Das Original seit 2000:
Erste Hilfe in Rechtsfragen.
340576
zufriedene Nutzer
Frage geschrieben am 05.01.2012 00:38:36

Wohneigentum, vorweggenommene Erbfolge, Scheidung

Rechtsgebiet: Erbrecht | Einsatz: € 58,00 | Status: Beantwortet | Aufrufe: 588
Bewertung der Antwort vom Fragesteller:
Trifft nicht Ihr Problem? Wir haben 90 weitere Antworten zum Thema Erbfolge.
Fall:
Wohneigentum wurde Übertragen von Vater auf Tochter im Wege der vorweggenommenen Erbfolge zum Alleineigentum.
(20.Dezember 2005: Vertrag-6.Januar 2006: Eintragung)

Der Überlasser behält sich das Nießbrauchrecht vor.

Nun ist Scheidung anhängig. Termin März 2012

Frage:
Ist dies tatsächlich eine vorweggenommene Erbfolge oder aber doch Schenkung?
Gehört die Wohnung möglicherweise zum ehelichen Zugewinn?

Hintergrund:
Das Haus wurde von mir ausgesucht, die Verkaufsverhandlungen geführt, sowie Abriss und Neubau der Dachgeschosswohnung (und aufwendige Renovierung der EG Whg) durch mich eigenhändig durchgeführt (Außer Zimmermannsarbeiten, Dachdeckerarbeiten und Verrohrung der Heizung. Die Kosten hierfür sind vom Schwiegervater getragen worden. Das ganze mehrjährige Unternehmen wurde durchgeführt um dort zu wohnen (Mietzahlung an den Schwiegervater)und zum Zweck der späteren Altersabsicherung im Glauben, das der durch mich geschaffene Mehrwert (Verdoppelung) auch meinem Altenteil zugute kommen wird (Zugewinn).


Antwort geschrieben am 05.01.2012 01:46:28
Rechtsanwalt Dipl. Jurist Felix Hoffmeyer
Helenenstraße 42, 30519 Hannover, Tel: 0511 86699888, Fax: 0511 86699899
Strafrecht, Verkehrsrecht, Vertragsrecht, Kaufrecht, Internet und Computerrecht, Miet und Pachtrecht, Erbrecht, Verwaltungsrecht
Bewertungen: 376
Frag-einen-Anwalt.de Antworten von diesem Anwalt als RSS-Feed abonnieren!
Sehr geehrter Fragesteller,

wenn die Tochter keine Ausgleichszahlung leisten musste, stellt dieses eine Schenkung im Rahmen einer vorweggenommen Erbfolge dar, verbunden mit einem Nießbrauchsrecht für den Erblasser.

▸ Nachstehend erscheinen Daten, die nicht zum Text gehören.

-- ==== Sys2Proof/Laws/Engine.lean ====
section
/-!
SUPPORT. The round engine: what the micro-steps of R170 do to the registers, said once for a whole
encryption and a whole decryption, and that the two functions of R176 and R182 are inverse (R183).
-/

namespace Sys2Proof.Machine

variable (c : Store)

theorem microSteps_add (j k : Nat) (s : State) :
    microSteps c (j + k) s = microSteps c k (microSteps c j s) := by
  induction j generalizing s with
  | zero => simp [microSteps]
  | succ j ih => rw [Nat.add_right_comm]; exact ih _

theorem microSteps_succ (k : Nat) (s : State) :
    microSteps c (k + 1) s = microStep c (microSteps c k s) := by
  rw [microSteps_add]; rfl

theorem range'_concat_one (j : Nat) : List.range' 1 (j + 1) = List.range' 1 j ++ [j + 1] := by
  rw [List.range'_concat]
  simp [Nat.add_comm]

/-- After the whitening and `j < R` micro-steps of an encryption, the engine has done rounds `1 … j`. -/
theorem microSteps_encrypt_rounds (a : Bits) (s : State) (j : Nat) (hj : j < c.r) :
    microSteps c j (stepWhiten c a s) =
      { s with
        blk := (List.range' 1 j).foldl (encRound c) (xorBits a (c.roundKeyAt 0))
        rnd := j
        phase := if j = 0 then .whitened else .round } := by
  induction j with
  | zero => rfl
  | succ j ih =>
    rw [microSteps_succ, ih (by omega), range'_concat_one, List.foldl_append]
    by_cases h0 : j = 0
    · subst h0
      simp [microStep, hj, stepRound, encRound]
    · simp [microStep, hj, h0, stepRound, encRound]

/-- The `R`-th micro-step of an encryption is the final round. -/
theorem microSteps_encrypt_final (a : Bits) (s : State) (hr : 1 ≤ c.r) :
    microSteps c c.r (stepWhiten c a s) =
      { s with blk := encBlock c a, rnd := c.r, phase := .finalRound } := by
  obtain ⟨j, hj⟩ : ∃ j, c.r = j + 1 := ⟨c.r - 1, by omega⟩
  rw [show microSteps c c.r (stepWhiten c a s) = microSteps c (j + 1) (stepWhiten c a s) by rw [hj],
    microSteps_succ, microSteps_encrypt_rounds c a s j (by omega)]
  by_cases h0 : j = 0
  · subst h0
    simp [microStep, stepFinal, encBlock, hj]
  · simp [microStep, stepFinal, encBlock, h0, hj]

/-- A whole encryption on the registers computes `enc` (R171, R176): `S` holds the result, `RND = R`,
the engine is idle, and nothing else has changed. -/
theorem runEncrypt_eq (a : Bits) (s : State) (hr : 1 ≤ c.r) :
    runEncrypt c a s = { s with blk := encBlock c a, rnd := c.r, phase := .idle } := by
  rw [runEncrypt, microSteps_add, microSteps_encrypt_final c a s hr]
  rfl

/-- After undoing the final round and `j < R` micro-steps of a decryption, the engine has undone rounds
`R-1 … R-j`. -/
theorem microSteps_decrypt_rounds (a : Bits) (s : State) (j : Nat) (hj : j < c.r) :
    microSteps c j (stepUnFinal c a s) =
      { s with
        blk := ((List.range' 1 (c.r - 1)).reverse.take j).foldl (decRound c)
          (invSubst c (xorBits a (c.roundKeyAt c.r)))
        rnd := c.r - j
        phase := if j = 0 then .unFinal else .unRound } := by
  induction j with
  | zero => rfl
  | succ j ih =>
    have hget : (List.range' 1 (c.r - 1)).reverse[j]? = some (c.r - j - 1) := by
      rw [List.getElem?_reverse (by simp; omega)]
      simp only [List.length_range']
      rw [List.getElem?_range' (by omega)]
      congr 1
      omega
    rw [microSteps_succ, ih (by omega), List.take_add_one, hget, List.foldl_append]
    have h1 : 1 < c.r - j := by omega
    by_cases h0 : j = 0
    · subst h0
      simp [microStep, show 1 < c.r by omega, stepUnRound, decRound]
    · simp [microStep, h1, h0, stepUnRound, decRound, Nat.sub_sub]

/-- The `R`-th micro-step of a decryption undoes the whitening. -/
theorem microSteps_decrypt_final (a : Bits) (s : State) (hr : 1 ≤ c.r) :
    microSteps c c.r (stepUnFinal c a s) =
      { s with blk := decBlock c a, rnd := 0, phase := .unWhitened } := by
  obtain ⟨j, hj⟩ : ∃ j, c.r = j + 1 := ⟨c.r - 1, by omega⟩
  rw [show microSteps c c.r (stepUnFinal c a s) = microSteps c (j + 1) (stepUnFinal c a s) by rw [hj],
    microSteps_succ, microSteps_decrypt_rounds c a s j (by omega)]
  have ht : (List.range' 1 (c.r - 1)).reverse.take j = (List.range' 1 (c.r - 1)).reverse :=
    List.take_of_length_le (by simp; omega)
  have h1 : ¬ 1 < c.r - j := by omega
  rw [ht]
  by_cases h0 : j = 0
  · subst h0
    simp [microStep, stepUnWhiten, decBlock, hj]
  · simp [microStep, stepUnWhiten, decBlock, h0, h1]

/-- A whole decryption on the registers computes `dec` (R177, R182). -/
theorem runDecrypt_eq (a : Bits) (s : State) (hr : 1 ≤ c.r) :
    runDecrypt c a s = { s with blk := decBlock c a, rnd := 0, phase := .idle } := by
  rw [runDecrypt, microSteps_add, microSteps_decrypt_final c a s hr]
  rfl

/-! ## Width and inverse -/

variable {c}

theorem xorBits_key_length (b : Bits) (i : Nat) (h : c.Valid) (hb : b.length = c.width)
    (hi : i ≤ c.r) : (xorBits b (c.roundKeyAt i)).length = c.width := by
  rw [xorBits_length, hb, h.roundKeyAt_length i hi, Nat.min_self]

theorem encRound_length (b : Bits) (i : Nat) (h : c.Valid) (hi : i ≤ c.r) :
    (encRound c b i).length = c.width :=
  xorBits_key_length _ i h (permute_length _ h) hi

theorem foldl_encRound_length (l : List Nat) (b : Bits) (h : c.Valid) (hb : b.length = c.width)
    (hl : ∀ i ∈ l, i ≤ c.r) : (l.foldl (encRound c) b).length = c.width := by
  induction l generalizing b with
  | nil => exact hb
  | cons i l ih =>
    exact ih _ (encRound_length _ _ h (hl i (by simp))) (fun j hj => hl j (by simp [hj]))

theorem encBlock_length (x : Bits) (h : c.Valid) (hx : x.length = c.width) :
    (encBlock c x).length = c.width := by
  apply xorBits_key_length _ _ h _ (Nat.le_refl _)
  apply subst_length _ h
  apply foldl_encRound_length _ _ h (xorBits_key_length _ _ h hx (Nat.zero_le _))
  intro i hi
  rw [List.mem_range'_1] at hi
  omega

theorem decRound_length (b : Bits) (i : Nat) (h : c.Valid) :
    (decRound c b i).length = c.width :=
  invSubst_length _ h (invPermute_length _ h)

theorem foldl_decRound_length (l : List Nat) (b : Bits) (h : c.Valid) (hb : b.length = c.width) :
    (l.foldl (decRound c) b).length = c.width := by
  induction l generalizing b with
  | nil => exact hb
  | cons i l ih => exact ih _ (decRound_length _ _ h)

theorem decBlock_length (y : Bits) (h : c.Valid) (hy : y.length = c.width) :
    (decBlock c y).length = c.width := by
  apply xorBits_key_length _ _ h _ (Nat.zero_le _)
  apply foldl_decRound_length _ _ h
  exact invSubst_length _ h (xorBits_key_length _ _ h hy (Nat.le_refl _))

theorem xorBits_key_cancel (b : Bits) (i : Nat) (h : c.Valid) (hb : b.length = c.width)
    (hi : i ≤ c.r) : xorBits (xorBits b (c.roundKeyAt i)) (c.roundKeyAt i) = b :=
  xorBits_cancel _ _ (by rw [hb, h.roundKeyAt_length i hi])

/-- Each `DEC` round undoes the `ENC` round of the same index. -/
theorem decRound_encRound (b : Bits) (i : Nat) (h : c.Valid) (hb : b.length = c.width)
    (hi : i ≤ c.r) : decRound c (encRound c b i) i = b := by
  rw [decRound, encRound, xorBits_key_cancel _ _ h (permute_length _ h) hi,
    invPermute_permute _ h (subst_length _ h hb), invSubst_subst _ h hb]

theorem encRound_decRound (b : Bits) (i : Nat) (h : c.Valid) (hb : b.length = c.width)
    (hi : i ≤ c.r) : encRound c (decRound c b i) i = b := by
  rw [decRound, encRound, subst_invSubst _ h (invPermute_length _ h),
    permute_invPermute _ h (xorBits_key_length _ _ h hb hi), xorBits_key_cancel _ _ h hb hi]

theorem foldl_decRound_encRound (l : List Nat) (b : Bits) (h : c.Valid) (hb : b.length = c.width)
    (hl : ∀ i ∈ l, i ≤ c.r) :
    l.reverse.foldl (decRound c) (l.foldl (encRound c) b) = b := by
  induction l generalizing b with
  | nil => rfl
  | cons i l ih =>
    have hi := hl i (by simp)
    rw [List.reverse_cons, List.foldl_append, List.foldl_cons (l := l),
      ih _ (encRound_length _ _ h hi) (fun j hj => hl j (by simp [hj]))]
    exact decRound_encRound b i h hb hi

theorem foldl_encRound_decRound (l : List Nat) (b : Bits) (h : c.Valid) (hb : b.length = c.width)
    (hl : ∀ i ∈ l, i ≤ c.r) :
    l.foldl (encRound c) (l.reverse.foldl (decRound c) b) = b := by
  induction l generalizing b with
  | nil => rfl
  | cons i l ih =>
    have hi := hl i (by simp)
    rw [List.reverse_cons, List.foldl_append, List.foldl_cons, List.foldl_cons, List.foldl_nil,
      encRound_decRound _ i h (foldl_decRound_length _ _ h hb) hi]
    exact ih b hb (fun j hj => hl j (by simp [hj]))

theorem mem_rounds_le (i : Nat) (hi : i ∈ List.range' 1 (c.r - 1)) : i ≤ c.r := by
  rw [List.mem_range'_1] at hi
  omega

/-- `dec(enc(x)) = x` (R183), as functions. -/
theorem decBlock_encBlock (x : Bits) (h : c.Valid) (hx : x.length = c.width) :
    decBlock c (encBlock c x) = x := by
  have h0 := xorBits_key_length x 0 h hx (Nat.zero_le _)
  have hf := foldl_encRound_length (List.range' 1 (c.r - 1)) _ h h0 mem_rounds_le
  rw [decBlock, encBlock, xorBits_key_cancel _ _ h (subst_length _ h hf) (Nat.le_refl _),
    invSubst_subst _ h hf, foldl_decRound_encRound _ _ h h0 mem_rounds_le,
    xorBits_key_cancel _ _ h hx (Nat.zero_le _)]

/-- `enc(dec(y)) = y` (R183), as functions. -/
theorem encBlock_decBlock (y : Bits) (h : c.Valid) (hy : y.length = c.width) :
    encBlock c (decBlock c y) = y := by
  have h0 := xorBits_key_length y c.r h hy (Nat.le_refl _)
  have hi := invSubst_length _ h h0
  have hf := foldl_decRound_length (List.range' 1 (c.r - 1)).reverse _ h hi
  rw [decBlock, encBlock, xorBits_key_cancel _ _ h hf (Nat.zero_le _),
    foldl_encRound_decRound _ _ h hi mem_rounds_le, subst_invSubst _ h h0,
    xorBits_key_cancel _ _ h hy (Nat.le_refl _)]

end Sys2Proof.Machine
end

Allerdings muss sich die Beschenkte die Schenkung voll auf Ihren späteren Erbteil anrechnen lassen (wenn es noch andere erben geben sollte), da § 2325 BGB (also die 10 Jahresfrist, nach der Schenkungen beim Erbfall nicht mehr berücksichtigt werden) bei der Einräumung eines Neißbrauchsrechtes für den Schenker nicht zur Anwendung kommt (BGHZ 125, 395, 398 f.).

Wenn die Wohnung selbst bereits vor der Ehe von Ihnen gekauft worden ist, spielt der Zugewinn hierbei keine Rolle mehr, da diese dann zum Anfangsvermögen hinzuzählt, ebenso wenn Ihnen diese z.B. geschenkt worden ist oder Sie diese geerbt hätten.

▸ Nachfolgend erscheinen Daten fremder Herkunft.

/-- Rejected are exactly the opcodes that R90 does not list. -/
theorem not_mem_definedOpcodes_iff (c : Command) :
    c.op ∉ definedOpcodes ↔ decode c = .undefinedOpcode c.op := by
  constructor
  · intro hop
    cases hc : decode c with
    | instr i => exact absurd (op_mem_definedOpcodes_of_decode hc) hop
    | undefinedOpcode op => rw [decode_undefinedOpcode_op hc]
  · intro hc hop
    obtain ⟨i, hi⟩ := decode_of_mem_definedOpcodes hop
    cases hc.symm.trans hi

/-! ## The step, by the next event -/

variable {s : State} {rest : List HostEvent}

theorem step_of_decode {c : Command} {i : Instr} (hp : s.pending = .command c :: rest)
    (hc : decode c = .instr i) : step s = exec i { s with pending := rest } := by
  simp only [step, fetch, hp, hc]

theorem step_of_undefinedOpcode {c : Command} {op : Opcode} (hp : s.pending = .command c :: rest)
    (hc : decode c = .undefinedOpcode op) :
    step s = .next (raiseErr .illegalCommand { s with pending := rest }) := by
  simp only [step, fetch, hp, hc]

theorem step_of_reset (hp : s.pending = .reset :: rest ∨ ∃ c, s.pending = .cutShort c :: rest) :
    step s = .next (resetTo rest) := by
  rcases hp with hp | ⟨c, hp⟩
  · simp only [step, fetch, hp]
  · simp only [step, fetch, hp]

theorem step_of_noEvent (hp : s.pending = []) : step s = .next s := by
  simp only [step, fetch, hp]

/-- After a reset the whole of `STATUS` is 0 (R44); the events still to come are no part of it. -/
theorem statusWord_resetTo (rest : List HostEvent) : statusWord (resetTo rest) = 0 :=
  show statusWord State.reset = 0 by decide

end Sys2Proof.Machine

open Sys2Proof Sys2Proof.Machine

/-- Settles O1: the round trip holds command by command, and the decoder's branches are the 21 opcodes of
R90 and the rejection of every other one. -/
theorem decodeAndEncodeAgree : Obligations.DecodeAndEncodeAgree :=
  ⟨fun i => (roundTrip_statement i).1, fun _ _ => encode_op_of_decode,
    fun i => (roundTrip_statement i).2, not_mem_definedOpcodes_iff⟩

/-- Settles O2: each row evaluates by the decoder's match on the eight bits. -/
theorem opcodeBytesDecode : Obligations.OpcodeBytesDecode :=
  ⟨rfl, rfl, rfl, rfl, rfl, rfl, rfl, rfl, rfl, rfl⟩

/-- Settles O3: the fetch takes the command off the list and hands it to `exec`. -/
theorem stepRunsDecodedCommand : Obligations.StepRunsDecodedCommand :=
  fun _ _ _ _ => step_of_decode

/-- Settles O4: an opcode off the list is rejected by the decoder, and the fetch raises IllegalCommand. -/
theorem undefinedOpcodeIsIllegal : Obligations.UndefinedOpcodeIsIllegal := by
  intro s c rest hp hop
  have hc := (not_mem_definedOpcodes_iff c).mp hop
  exact ⟨_, step_of_undefinedOpcode hp hc, raiseErr_reported _ _, rfl, rfl, rfl, rfl, rfl⟩

/-- Settles O5: both reset events lead to `resetTo`. -/
theorem resetEventResetsCore : Obligations.ResetEventResetsCore :=
  fun _ rest hp => ⟨_, step_of_reset hp, rfl, statusWord_resetTo rest, rfl, rfl, rfl, rfl, rfl⟩

/-- Settles O7: `State.reset` field by field. -/
theorem resetValues : Obligations.ResetValues :=
  ⟨rfl, rfl, rfl, rfl, rfl, rfl, statusWord_resetTo [], rfl, rfl, rfl⟩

Der Zugewinn ist die Differenz zwischen dem Endvermögen eines Partners bei Scheidung und seines Anfangsvermögens bei Heirat.

Falls Sie aber erst während der Ehezeit z.B. Eigentumsanteile daran erworben haben oder aber Wohnrechte, dann sind diese zu berücksichtigen.

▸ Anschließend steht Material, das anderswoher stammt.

-- ==== Sys2Proof/Laws/Flags.lean ====
section
/-! SUPPORT. What writing the status flags does, bit by bit. A bit `r.getLsbD i` at a literal place is written `r[i]`,
the form simp turns it into. -/

namespace Sys2Proof.Machine

variable (f g : StatusFlags) (r : Word64)

@[simp] theorem flagBit_getElem (v : Bool) (p i : Nat) (h : i < 64) : (flagBit v p)[i] = (v && decide (i = p)) := by
  cases v
  · simp [flagBit]
  · simp only [flagBit, if_true, BitVec.getElem_shiftLeft, Bool.true_and]
    by_cases hp : i < p
    · simp [hp, hp.ne]
    · simp [hp, BitVec.getElem_one, Nat.sub_eq_zero_iff_le]
      omega

/-- A bit that is no status flag keeps its value. -/
theorem writeStatus_other (i : Nat) (h : statusMask.getLsbD i = false) :
    (writeStatus f r).getLsbD i = r.getLsbD i := by
  by_cases hi : i < 64
  · have h' : ∀ p ∈ [0, 2, 4, 6, 7, 11], i ≠ p := by
      intro p hp e
      subst e
      revert h
      fin_cases hp <;> decide
    simp only [List.mem_cons, List.not_mem_nil, or_false, forall_eq_or_imp, forall_eq] at h'
    rw [BitVec.getLsbD_eq_getElem hi] at h
    simp [writeStatus, StatusFlags.bits, BitVec.getLsbD_eq_getElem hi, h, h']
  · simp [BitVec.getLsbD_of_ge, not_lt.1 hi]

@[simp] theorem writeStatus_cf : (writeStatus f r)[0] = f.cf := by simp [writeStatus, StatusFlags.bits, statusMask]

@[simp] theorem writeStatus_pf : (writeStatus f r)[2] = f.pf := by simp [writeStatus, StatusFlags.bits, statusMask]

@[simp] theorem writeStatus_af : (writeStatus f r)[4] = f.af := by simp [writeStatus, StatusFlags.bits, statusMask]

@[simp] theorem writeStatus_zf : (writeStatus f r)[6] = f.zf := by simp [writeStatus, StatusFlags.bits, statusMask]

@[simp] theorem writeStatus_sf : (writeStatus f r)[7] = f.sf := by simp [writeStatus, StatusFlags.bits, statusMask]

@[simp] theorem writeStatus_of : (writeStatus f r)[11] = f.of := by simp [writeStatus, StatusFlags.bits, statusMask]

/-- RFLAGS.VM is no status flag. -/
@[simp] theorem writeStatus_vm : (writeStatus f r)[17] = r[17] := by simp [writeStatus, StatusFlags.bits, statusMask]

/-- Writing the status flags does not depend on their old values. -/
@[simp] theorem writeStatus_writeStatus : writeStatus f (writeStatus g r) = writeStatus f r := by
  have hg : g.bits &&& ~~~statusMask = 0#64 := by
    obtain ⟨a, b, c, d, e, o⟩ := g
    revert a b c d e o
    decide
  unfold writeStatus
  rw [BitVec.and_or_distrib_right, BitVec.and_assoc, BitVec.and_self, hg, BitVec.or_zero]

end Sys2Proof.Machine
end

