-- ==== Sys2Proof/Tests/Slice0.lean ====
section
/-! SUPPORT. The model's own tests: the well-formedness smoke test, decoding of words written out from
spec/30_encoding.md, one step, and for every statement with hypotheses a witness that meets them. Expected values are
those of spec/95_test_vectors.md (V<n>) or worked out by hand from the rule named. -/

namespace Sys2Proof.Tests

open Sys2Proof Sys2Proof.Machine

set_option maxRecDepth 2000

/-! ## Well-formedness: one ill-formed term for each check -/

def form (mode : CodeMode) (ps : List LegacyPrefix) (rex : Option Rex) (op : Operand) : VmxonForm := ⟨mode, ps, rex, op⟩

theorem test_wf_accepts :
    (form .m64 [.mandatory] none (.based 0 .absent)).wf = true ∧
    (form .m64 [.addressSize, .segment .fs, .mandatory] (some ⟨true, false, true, true⟩) (.sib 3 1 0 (.wide 7))).wf = true ∧
    (form .m16 [.mandatory] none (.based16 .bp (.byte 0))).wf = true ∧
    (form .m16 [.mandatory] none (.absolute16 0x1234)).wf = true ∧
    (form .m32 [.mandatory] none (.sibNoBase 0 4 0x1000)).wf = true ∧
    (form .m32 [.mandatory] none (.register 7)).wf = true := by decide

theorem test_wf_refuses_no_mandatory : (form .m64 [] none (.based 0 .absent)).wf = false := by decide

theorem test_wf_refuses_two_mandatory : (form .m64 [.mandatory, .mandatory] none (.based 0 .absent)).wf = false := by
  decide

theorem test_wf_refuses_two_segments :
    (form .m64 [.segment .fs, .mandatory, .segment .gs] none (.based 0 .absent)).wf = false := by decide

theorem test_wf_refuses_two_address_sizes :
    (form .m64 [.addressSize, .mandatory, .addressSize] none (.based 0 .absent)).wf = false := by decide

theorem test_wf_refuses_rex_outside_64 :
    (form .m32 [.mandatory] (some ⟨false, false, false, false⟩) (.based 0 .absent)).wf = false := by decide

theorem test_wf_refuses_wrong_address_size :
    (form .m32 [.mandatory] none (.absolute16 0)).wf = false ∧
    (form .m64 [.addressSize, .mandatory] none (.based16 .si .absent)).wf = false ∧
    (form .m16 [.mandatory] none (.displacement32 0)).wf = false ∧
    (form .m16 [.mandatory] none (.based 0 .absent)).wf = false ∧
    (form .m32 [.addressSize, .mandatory] none (.sib 0 0 0 .absent)).wf = false ∧
    (form .m16 [.mandatory] none (.sibNoBase 0 0 0)).wf = false := by decide

theorem test_wf_refuses_bits_of_another_form :
    (form .m16 [.mandatory] none (.based16 .bp .absent)).wf = false ∧
    (form .m32 [.mandatory] none (.based 4 .absent)).wf = false ∧
    (form .m32 [.mandatory] none (.based 5 .absent)).wf = false ∧
    (form .m32 [.mandatory] none (.sib 0 0 5 .absent)).wf = false := by decide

Wenn Ihre Frau jedoch ebenso so viele Anteile erworben hat, dann hebt sich dieses auf und es müsste auch kein Ausgleich geschaffen werden.

Generell kann aber gesagt werden, dass wenn die Wohnung erst während der Ehe angeschafft worden ist und Vermögenszuwächse darstellt, diese auch in den Zugewinn hinein fällt und ggf. ausgeglichen werden muss.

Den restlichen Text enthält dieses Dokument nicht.